Somewhere below are a line with "reads := []" and a later line with "nextSerial := 2, nextId". Output exactly those lines and all lines between them.

[Saved data entries]
┄┄┄┄┄┄

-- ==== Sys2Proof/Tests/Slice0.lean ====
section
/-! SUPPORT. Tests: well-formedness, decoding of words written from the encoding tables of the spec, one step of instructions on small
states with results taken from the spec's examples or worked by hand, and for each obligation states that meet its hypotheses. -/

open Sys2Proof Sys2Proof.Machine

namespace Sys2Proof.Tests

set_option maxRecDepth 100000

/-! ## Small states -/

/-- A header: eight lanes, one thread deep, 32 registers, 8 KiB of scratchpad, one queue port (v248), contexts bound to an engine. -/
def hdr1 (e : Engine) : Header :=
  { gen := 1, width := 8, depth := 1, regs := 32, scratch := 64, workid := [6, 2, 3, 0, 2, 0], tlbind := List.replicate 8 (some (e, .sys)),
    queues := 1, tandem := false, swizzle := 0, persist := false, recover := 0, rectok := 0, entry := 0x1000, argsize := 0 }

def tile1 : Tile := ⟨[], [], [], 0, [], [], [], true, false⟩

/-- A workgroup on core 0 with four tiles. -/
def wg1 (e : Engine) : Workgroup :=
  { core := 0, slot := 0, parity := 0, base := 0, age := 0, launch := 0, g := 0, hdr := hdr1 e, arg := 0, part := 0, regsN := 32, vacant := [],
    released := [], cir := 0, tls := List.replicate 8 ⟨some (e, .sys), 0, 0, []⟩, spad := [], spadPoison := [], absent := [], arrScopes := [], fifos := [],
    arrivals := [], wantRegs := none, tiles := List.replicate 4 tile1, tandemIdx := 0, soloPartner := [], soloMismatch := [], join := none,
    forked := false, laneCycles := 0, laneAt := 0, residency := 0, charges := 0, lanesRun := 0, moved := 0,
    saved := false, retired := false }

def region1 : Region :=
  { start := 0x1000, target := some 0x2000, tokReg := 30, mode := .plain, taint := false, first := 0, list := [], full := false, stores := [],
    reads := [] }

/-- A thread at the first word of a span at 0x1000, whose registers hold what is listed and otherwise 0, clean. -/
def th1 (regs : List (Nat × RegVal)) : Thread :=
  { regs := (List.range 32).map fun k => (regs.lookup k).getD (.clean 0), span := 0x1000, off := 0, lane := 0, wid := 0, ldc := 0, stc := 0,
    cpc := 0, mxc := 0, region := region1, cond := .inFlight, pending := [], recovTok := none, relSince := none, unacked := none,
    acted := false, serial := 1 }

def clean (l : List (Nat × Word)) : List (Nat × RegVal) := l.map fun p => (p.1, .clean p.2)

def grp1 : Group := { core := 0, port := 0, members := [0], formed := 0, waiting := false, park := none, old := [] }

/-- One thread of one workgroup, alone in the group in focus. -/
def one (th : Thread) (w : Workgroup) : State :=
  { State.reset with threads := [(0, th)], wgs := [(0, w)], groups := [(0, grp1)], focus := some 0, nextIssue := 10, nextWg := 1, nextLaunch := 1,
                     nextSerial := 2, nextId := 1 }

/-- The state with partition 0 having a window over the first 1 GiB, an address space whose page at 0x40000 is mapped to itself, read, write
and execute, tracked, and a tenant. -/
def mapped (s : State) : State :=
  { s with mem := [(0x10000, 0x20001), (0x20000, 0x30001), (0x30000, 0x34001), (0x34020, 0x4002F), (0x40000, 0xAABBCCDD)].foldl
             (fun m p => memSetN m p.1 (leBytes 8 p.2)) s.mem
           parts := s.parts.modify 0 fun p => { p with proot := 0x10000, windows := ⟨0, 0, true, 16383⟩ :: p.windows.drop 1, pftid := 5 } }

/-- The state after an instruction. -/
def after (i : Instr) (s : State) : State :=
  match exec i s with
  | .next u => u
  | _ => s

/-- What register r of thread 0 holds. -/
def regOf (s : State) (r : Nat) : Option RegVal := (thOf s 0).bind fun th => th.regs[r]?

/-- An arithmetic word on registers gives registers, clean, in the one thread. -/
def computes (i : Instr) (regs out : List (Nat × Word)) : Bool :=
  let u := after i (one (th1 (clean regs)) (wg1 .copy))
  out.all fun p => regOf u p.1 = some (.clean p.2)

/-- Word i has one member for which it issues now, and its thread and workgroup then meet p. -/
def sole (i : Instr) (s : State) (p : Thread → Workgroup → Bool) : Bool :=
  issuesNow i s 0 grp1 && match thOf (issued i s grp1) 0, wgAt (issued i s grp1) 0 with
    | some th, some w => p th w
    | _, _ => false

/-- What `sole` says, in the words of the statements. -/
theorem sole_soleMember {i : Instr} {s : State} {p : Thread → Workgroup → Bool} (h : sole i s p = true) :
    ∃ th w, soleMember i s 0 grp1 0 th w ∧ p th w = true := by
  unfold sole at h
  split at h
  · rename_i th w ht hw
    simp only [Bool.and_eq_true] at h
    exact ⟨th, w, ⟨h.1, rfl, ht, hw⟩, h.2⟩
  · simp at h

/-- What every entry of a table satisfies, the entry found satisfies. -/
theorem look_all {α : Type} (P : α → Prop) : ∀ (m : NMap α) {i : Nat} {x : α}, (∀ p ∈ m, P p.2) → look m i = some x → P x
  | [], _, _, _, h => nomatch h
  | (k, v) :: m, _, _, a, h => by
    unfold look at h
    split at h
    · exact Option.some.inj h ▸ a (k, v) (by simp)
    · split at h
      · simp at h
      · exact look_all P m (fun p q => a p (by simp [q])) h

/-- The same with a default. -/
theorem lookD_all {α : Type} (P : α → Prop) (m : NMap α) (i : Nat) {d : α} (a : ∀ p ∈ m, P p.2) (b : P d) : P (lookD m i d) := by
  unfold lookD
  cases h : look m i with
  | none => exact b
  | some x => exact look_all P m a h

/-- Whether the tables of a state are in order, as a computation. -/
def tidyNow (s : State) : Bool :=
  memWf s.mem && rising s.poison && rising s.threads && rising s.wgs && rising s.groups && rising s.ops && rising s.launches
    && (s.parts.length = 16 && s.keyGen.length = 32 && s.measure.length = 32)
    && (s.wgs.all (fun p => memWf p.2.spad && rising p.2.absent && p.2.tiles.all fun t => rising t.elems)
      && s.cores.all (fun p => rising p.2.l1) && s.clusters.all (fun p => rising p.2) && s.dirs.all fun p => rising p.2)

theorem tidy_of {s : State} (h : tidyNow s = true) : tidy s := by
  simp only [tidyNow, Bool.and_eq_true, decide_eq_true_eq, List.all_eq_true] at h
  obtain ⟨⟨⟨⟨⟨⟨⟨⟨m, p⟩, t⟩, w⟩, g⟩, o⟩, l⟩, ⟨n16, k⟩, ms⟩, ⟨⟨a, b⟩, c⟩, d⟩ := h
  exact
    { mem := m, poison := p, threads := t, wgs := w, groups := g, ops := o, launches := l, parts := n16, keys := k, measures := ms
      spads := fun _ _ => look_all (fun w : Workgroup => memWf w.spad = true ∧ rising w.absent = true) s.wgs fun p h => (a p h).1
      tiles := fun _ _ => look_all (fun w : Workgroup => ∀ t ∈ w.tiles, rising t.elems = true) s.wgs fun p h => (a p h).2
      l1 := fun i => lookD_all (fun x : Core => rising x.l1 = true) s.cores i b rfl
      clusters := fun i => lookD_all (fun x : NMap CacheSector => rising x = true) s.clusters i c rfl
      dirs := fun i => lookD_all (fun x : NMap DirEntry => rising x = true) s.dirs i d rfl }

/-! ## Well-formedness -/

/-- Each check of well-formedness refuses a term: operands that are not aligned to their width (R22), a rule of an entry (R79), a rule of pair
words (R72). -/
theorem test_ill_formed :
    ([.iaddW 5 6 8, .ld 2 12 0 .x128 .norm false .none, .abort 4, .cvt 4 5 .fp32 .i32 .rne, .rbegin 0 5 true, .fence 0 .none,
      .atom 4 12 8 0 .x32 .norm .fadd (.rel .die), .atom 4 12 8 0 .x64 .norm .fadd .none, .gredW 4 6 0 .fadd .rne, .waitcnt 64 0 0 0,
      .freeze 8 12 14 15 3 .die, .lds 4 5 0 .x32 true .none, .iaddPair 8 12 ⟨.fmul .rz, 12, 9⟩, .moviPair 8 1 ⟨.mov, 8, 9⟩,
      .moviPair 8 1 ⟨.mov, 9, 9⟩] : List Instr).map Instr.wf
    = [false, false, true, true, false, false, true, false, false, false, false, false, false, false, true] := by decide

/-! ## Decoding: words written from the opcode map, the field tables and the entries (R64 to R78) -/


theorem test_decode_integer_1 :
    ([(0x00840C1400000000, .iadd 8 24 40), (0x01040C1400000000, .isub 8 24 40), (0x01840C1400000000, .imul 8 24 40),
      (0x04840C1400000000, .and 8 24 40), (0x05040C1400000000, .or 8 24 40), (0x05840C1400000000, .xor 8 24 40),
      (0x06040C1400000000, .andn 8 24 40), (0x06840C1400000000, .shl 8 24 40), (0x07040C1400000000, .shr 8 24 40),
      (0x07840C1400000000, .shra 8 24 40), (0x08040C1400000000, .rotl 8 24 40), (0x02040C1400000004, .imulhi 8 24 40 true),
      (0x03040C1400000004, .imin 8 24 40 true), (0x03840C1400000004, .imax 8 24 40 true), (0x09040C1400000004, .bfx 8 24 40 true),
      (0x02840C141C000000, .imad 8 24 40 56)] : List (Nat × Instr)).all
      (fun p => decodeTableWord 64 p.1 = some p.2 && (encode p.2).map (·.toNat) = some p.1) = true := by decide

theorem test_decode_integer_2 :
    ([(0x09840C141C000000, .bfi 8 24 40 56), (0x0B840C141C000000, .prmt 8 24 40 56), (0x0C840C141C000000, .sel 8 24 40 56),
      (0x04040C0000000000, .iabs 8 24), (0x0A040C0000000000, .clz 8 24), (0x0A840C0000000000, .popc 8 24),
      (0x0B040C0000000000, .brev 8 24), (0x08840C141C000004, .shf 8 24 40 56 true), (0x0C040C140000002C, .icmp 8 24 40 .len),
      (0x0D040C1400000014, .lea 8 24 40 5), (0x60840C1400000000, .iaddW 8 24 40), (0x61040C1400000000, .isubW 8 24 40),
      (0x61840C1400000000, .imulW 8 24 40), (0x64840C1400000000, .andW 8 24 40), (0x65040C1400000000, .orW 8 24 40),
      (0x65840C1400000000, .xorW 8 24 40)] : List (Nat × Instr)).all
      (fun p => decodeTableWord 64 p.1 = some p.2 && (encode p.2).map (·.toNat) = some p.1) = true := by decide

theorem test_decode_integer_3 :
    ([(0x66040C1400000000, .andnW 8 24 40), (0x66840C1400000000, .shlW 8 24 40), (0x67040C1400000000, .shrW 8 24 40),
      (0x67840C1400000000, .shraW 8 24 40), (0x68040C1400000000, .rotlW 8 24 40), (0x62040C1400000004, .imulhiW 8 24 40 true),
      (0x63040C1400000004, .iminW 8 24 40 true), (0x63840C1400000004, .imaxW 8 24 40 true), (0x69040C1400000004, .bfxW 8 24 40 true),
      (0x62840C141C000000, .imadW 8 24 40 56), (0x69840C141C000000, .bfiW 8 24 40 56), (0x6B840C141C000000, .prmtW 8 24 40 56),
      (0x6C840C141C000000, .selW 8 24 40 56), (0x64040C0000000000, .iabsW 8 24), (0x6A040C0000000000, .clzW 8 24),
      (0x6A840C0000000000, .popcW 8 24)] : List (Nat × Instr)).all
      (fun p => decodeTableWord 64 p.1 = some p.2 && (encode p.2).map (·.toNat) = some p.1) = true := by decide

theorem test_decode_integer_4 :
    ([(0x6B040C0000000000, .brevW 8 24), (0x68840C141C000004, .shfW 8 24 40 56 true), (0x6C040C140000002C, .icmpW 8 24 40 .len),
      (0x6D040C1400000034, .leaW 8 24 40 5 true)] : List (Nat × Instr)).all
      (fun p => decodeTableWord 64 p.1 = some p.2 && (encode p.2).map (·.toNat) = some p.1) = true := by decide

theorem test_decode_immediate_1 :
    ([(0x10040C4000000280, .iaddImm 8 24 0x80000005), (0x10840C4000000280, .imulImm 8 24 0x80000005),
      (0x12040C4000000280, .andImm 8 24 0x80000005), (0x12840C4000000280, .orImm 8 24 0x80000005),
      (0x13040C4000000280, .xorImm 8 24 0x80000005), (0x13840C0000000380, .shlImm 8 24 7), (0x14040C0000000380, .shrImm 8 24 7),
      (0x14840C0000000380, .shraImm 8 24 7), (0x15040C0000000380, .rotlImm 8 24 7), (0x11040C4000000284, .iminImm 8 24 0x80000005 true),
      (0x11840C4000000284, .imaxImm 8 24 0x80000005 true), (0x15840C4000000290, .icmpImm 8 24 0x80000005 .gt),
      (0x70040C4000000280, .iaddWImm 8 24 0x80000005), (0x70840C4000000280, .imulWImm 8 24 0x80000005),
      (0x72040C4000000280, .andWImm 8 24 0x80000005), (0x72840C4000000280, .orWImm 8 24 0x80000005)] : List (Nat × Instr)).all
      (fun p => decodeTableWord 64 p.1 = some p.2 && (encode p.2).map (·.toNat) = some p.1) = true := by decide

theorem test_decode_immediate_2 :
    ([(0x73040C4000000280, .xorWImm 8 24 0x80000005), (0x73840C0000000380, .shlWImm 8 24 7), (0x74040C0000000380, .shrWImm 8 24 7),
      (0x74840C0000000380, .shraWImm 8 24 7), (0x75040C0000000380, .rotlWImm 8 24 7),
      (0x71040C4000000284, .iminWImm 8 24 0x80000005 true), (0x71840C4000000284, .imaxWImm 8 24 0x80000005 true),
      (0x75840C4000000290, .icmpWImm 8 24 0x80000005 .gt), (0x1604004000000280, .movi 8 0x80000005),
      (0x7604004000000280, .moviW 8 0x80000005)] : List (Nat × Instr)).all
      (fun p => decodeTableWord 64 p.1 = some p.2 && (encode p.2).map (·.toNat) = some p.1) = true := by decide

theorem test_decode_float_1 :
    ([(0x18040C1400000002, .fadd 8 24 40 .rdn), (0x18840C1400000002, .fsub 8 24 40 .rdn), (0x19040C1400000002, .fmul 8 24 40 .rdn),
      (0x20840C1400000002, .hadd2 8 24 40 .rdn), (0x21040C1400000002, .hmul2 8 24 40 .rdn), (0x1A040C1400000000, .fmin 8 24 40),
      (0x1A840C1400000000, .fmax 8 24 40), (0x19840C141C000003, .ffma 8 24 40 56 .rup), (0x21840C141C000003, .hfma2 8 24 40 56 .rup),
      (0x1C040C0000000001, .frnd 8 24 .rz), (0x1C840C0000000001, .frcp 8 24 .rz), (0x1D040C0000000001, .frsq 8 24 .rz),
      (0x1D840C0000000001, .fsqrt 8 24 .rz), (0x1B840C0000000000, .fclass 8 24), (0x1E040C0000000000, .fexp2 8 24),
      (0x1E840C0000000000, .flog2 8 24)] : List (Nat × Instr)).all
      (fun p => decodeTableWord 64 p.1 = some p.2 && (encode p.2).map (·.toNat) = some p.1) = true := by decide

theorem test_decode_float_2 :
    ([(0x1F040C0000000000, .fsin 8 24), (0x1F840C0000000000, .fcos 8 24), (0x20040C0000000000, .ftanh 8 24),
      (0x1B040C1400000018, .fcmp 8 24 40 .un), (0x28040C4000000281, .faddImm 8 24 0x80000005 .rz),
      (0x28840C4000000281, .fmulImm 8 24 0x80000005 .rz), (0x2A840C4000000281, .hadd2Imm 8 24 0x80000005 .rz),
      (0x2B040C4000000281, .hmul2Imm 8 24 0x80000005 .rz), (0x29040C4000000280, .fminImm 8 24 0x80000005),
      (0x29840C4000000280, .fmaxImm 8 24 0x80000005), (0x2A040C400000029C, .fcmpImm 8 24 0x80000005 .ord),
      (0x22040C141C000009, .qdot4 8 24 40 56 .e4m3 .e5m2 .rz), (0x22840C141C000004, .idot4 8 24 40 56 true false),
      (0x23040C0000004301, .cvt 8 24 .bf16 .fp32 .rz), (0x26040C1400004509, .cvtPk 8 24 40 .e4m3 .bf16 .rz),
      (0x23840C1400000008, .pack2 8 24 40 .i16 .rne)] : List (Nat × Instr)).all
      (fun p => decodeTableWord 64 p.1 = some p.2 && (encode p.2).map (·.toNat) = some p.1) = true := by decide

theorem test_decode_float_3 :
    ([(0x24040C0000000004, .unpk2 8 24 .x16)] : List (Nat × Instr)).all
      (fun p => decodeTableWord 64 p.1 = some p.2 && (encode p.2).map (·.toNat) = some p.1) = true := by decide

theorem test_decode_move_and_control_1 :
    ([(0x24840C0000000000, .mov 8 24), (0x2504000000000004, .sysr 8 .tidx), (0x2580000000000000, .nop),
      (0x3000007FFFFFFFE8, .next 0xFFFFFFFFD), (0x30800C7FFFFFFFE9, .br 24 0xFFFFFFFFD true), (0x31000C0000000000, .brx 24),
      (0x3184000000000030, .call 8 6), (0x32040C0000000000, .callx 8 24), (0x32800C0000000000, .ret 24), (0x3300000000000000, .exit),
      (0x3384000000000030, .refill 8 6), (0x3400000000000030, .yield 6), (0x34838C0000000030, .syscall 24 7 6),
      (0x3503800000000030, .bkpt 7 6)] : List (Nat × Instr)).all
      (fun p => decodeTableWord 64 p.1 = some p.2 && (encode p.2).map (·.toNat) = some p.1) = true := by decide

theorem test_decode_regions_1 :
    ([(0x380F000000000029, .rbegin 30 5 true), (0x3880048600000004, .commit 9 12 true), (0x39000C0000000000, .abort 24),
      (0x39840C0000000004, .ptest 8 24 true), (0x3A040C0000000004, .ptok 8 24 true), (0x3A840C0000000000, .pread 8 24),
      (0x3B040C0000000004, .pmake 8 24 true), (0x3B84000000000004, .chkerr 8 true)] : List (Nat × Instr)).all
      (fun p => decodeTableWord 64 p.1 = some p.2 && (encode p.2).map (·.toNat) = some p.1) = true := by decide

┄┄┄┄┄┄

- **EXERCISE ANSWER**:
    reads := [] }

/-- A thread at the first word of a span at 0x1000, whose registers hold what is listed and otherwise 0, clean. -/
def th1 (regs : List (Nat × RegVal)) : Thread :=
  { regs := (List.range 32).map fun k => (regs.lookup k).getD (.clean 0), span := 0x1000, off := 0, lane := 0, wid := 0, ldc := 0, stc := 0,
    cpc := 0, mxc := 0, region := region1, cond := .inFlight, pending := [], recovTok := none, relSince := none, unacked := none,
    acted := false, serial := 1 }

def clean (l : List (Nat × Word)) : List (Nat × RegVal) := l.map fun p => (p.1, .clean p.2)

def grp1 : Group := { core := 0, port := 0, members := [0], formed := 0, waiting := false, park := none, old := [] }

/-- One thread of one workgroup, alone in the group in focus. -/
def one (th : Thread) (w : Workgroup) : State :=
  { State.reset with threads := [(0, th)], wgs := [(0, w)], groups := [(0, grp1)], focus := some 0, nextIssue := 10, nextWg := 1, nextLaunch := 1,
                     nextSerial := 2, nextId := 1 }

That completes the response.